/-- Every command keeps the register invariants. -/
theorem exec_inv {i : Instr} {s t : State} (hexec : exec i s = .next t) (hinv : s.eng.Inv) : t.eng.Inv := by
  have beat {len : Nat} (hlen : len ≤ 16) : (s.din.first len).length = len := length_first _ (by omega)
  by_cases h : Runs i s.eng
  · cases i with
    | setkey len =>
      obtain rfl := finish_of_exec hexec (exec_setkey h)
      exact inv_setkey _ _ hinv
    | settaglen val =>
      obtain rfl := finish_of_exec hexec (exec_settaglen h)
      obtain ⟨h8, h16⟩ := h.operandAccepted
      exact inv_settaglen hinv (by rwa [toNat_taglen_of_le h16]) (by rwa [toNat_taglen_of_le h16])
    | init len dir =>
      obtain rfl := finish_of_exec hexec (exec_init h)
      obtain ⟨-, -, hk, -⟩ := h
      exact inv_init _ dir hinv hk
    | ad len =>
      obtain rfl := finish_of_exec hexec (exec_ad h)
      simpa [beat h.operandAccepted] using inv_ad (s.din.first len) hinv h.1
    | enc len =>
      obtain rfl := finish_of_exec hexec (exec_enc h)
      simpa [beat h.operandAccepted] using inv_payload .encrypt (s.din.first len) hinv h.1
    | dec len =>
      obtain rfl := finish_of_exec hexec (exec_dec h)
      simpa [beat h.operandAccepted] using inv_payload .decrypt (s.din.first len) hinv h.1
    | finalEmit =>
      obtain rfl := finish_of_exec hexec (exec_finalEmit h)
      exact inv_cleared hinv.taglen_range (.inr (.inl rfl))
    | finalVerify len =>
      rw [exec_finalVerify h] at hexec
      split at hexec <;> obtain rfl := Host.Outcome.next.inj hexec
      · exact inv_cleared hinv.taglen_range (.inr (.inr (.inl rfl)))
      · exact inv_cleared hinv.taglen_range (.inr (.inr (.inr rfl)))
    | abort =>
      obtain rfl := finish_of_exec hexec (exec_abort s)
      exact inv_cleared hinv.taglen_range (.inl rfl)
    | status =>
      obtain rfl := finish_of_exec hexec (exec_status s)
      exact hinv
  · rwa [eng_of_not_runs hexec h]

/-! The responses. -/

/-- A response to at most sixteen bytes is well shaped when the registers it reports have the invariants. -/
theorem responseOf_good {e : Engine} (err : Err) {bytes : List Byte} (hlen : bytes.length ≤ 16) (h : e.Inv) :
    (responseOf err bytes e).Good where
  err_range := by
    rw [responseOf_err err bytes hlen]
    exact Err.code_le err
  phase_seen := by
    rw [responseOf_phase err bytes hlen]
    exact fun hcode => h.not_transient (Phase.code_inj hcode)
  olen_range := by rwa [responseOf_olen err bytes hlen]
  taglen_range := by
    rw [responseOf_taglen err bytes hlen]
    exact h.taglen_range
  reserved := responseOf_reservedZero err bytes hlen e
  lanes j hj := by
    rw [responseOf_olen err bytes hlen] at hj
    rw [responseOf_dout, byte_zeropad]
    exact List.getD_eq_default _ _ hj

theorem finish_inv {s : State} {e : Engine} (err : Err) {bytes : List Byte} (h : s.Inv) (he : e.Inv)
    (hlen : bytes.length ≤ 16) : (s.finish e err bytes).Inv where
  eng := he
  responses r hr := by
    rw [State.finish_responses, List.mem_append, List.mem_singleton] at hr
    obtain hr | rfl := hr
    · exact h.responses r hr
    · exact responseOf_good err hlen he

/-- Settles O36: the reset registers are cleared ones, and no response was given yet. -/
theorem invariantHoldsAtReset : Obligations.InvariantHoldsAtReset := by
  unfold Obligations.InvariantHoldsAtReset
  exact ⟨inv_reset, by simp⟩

※ ※ ※

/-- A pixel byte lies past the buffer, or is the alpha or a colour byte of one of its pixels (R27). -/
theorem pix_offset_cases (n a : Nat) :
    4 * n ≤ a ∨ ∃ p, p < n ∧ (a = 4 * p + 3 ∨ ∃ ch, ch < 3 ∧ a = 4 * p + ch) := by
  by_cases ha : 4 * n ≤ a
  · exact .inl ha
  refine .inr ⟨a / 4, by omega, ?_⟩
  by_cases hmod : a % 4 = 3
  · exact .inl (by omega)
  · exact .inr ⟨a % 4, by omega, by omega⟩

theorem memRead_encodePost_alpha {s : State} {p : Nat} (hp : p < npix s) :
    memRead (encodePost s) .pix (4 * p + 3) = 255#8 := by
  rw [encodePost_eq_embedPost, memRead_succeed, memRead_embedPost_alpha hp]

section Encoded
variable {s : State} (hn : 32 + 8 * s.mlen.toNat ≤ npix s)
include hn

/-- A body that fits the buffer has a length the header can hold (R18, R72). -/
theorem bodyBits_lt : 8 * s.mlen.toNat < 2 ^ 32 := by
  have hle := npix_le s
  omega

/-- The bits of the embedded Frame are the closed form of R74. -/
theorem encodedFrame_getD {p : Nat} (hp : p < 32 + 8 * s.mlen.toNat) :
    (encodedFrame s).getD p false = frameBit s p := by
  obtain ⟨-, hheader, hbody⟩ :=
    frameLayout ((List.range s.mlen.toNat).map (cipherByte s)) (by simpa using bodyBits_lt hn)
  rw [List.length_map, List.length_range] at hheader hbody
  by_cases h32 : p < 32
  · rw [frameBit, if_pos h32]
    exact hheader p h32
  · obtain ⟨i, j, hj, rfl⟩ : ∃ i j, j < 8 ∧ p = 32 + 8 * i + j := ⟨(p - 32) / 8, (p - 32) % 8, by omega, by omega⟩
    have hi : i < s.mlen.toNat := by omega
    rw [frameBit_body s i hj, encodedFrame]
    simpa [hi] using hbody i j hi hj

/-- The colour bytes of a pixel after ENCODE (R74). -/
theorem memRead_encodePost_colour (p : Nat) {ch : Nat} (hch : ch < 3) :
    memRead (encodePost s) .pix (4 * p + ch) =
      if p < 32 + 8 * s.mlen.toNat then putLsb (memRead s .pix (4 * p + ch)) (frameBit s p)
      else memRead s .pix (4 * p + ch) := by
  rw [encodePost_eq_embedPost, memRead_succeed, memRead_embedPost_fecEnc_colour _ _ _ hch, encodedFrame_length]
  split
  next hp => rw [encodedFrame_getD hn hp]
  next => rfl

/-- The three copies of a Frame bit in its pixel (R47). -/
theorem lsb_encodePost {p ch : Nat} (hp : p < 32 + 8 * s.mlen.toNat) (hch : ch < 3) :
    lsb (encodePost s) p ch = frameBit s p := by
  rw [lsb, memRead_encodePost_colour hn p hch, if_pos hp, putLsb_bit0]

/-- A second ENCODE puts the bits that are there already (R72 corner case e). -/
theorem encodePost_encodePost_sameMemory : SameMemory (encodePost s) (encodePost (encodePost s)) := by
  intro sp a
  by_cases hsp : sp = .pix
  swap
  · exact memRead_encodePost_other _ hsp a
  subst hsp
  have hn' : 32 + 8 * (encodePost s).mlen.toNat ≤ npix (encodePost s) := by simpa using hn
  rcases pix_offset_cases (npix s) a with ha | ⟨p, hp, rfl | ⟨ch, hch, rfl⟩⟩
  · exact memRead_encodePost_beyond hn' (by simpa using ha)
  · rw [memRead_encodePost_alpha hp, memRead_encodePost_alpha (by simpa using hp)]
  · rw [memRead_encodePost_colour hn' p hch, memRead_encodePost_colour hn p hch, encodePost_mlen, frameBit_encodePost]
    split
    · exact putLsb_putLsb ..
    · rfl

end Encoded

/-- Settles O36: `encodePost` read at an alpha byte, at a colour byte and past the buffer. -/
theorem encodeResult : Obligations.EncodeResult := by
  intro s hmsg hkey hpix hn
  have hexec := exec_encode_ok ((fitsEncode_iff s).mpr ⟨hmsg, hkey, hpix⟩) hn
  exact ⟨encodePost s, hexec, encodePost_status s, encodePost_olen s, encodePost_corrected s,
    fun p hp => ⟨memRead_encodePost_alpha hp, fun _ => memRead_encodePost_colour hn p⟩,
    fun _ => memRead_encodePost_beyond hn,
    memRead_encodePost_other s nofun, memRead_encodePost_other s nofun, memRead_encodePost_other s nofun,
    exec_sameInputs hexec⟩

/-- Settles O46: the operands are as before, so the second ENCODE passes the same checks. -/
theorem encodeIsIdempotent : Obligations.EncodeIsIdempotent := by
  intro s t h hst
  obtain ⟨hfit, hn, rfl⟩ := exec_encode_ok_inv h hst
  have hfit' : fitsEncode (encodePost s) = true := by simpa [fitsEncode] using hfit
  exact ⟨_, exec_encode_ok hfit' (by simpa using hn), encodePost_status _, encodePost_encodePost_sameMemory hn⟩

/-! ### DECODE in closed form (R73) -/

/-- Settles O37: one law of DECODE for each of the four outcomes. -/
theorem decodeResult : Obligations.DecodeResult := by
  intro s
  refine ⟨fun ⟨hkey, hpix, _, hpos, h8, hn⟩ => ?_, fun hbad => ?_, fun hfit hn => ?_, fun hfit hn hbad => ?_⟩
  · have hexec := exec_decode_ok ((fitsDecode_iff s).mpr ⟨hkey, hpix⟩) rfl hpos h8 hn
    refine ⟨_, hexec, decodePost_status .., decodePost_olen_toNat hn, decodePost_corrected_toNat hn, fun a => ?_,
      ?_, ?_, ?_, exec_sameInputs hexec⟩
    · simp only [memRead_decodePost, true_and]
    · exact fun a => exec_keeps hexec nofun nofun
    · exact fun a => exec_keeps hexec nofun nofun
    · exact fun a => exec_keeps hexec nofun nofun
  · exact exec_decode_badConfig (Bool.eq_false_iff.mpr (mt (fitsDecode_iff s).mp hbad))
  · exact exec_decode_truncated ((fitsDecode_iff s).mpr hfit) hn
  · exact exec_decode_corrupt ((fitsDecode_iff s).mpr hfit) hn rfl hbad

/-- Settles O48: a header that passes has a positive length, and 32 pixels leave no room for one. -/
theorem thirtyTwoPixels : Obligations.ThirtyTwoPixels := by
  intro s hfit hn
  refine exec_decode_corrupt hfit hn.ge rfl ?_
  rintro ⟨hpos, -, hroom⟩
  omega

※ ※ ※

**Instructions to follow:**
Lines in the data that hold "hheader" must be located and copied.

**Finished task:**
  obtain ⟨-, hheader, hbody⟩ :=
  rw [List.length_map, List.length_range] at hheader hbody
    exact hheader p h32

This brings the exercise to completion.